── Working data
-- ==== Sys2Proof/Machine/Core.lean ====
section
/-! DEFINITION. The machine as the host takes it. -/

def Sys2Proof.core : Host.Core :=
  { State := Sys2Proof.Machine.State, Fault := Sys2Proof.Machine.Fault, Refusal := Sys2Proof.Machine.Refusal,
    step := Sys2Proof.Machine.step, reset := Sys2Proof.Machine.State.reset }
end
────
--- Task directions ---
What lines above hold the word "State"? Pull each one out.

--- Response area ---
  { State := Sys2Proof.Machine.State, Fault := Sys2Proof.Machine.Fault, Refusal := Sys2Proof.Machine.Refusal,
    step := Sys2Proof.Machine.step, reset := Sys2Proof.Machine.State.reset }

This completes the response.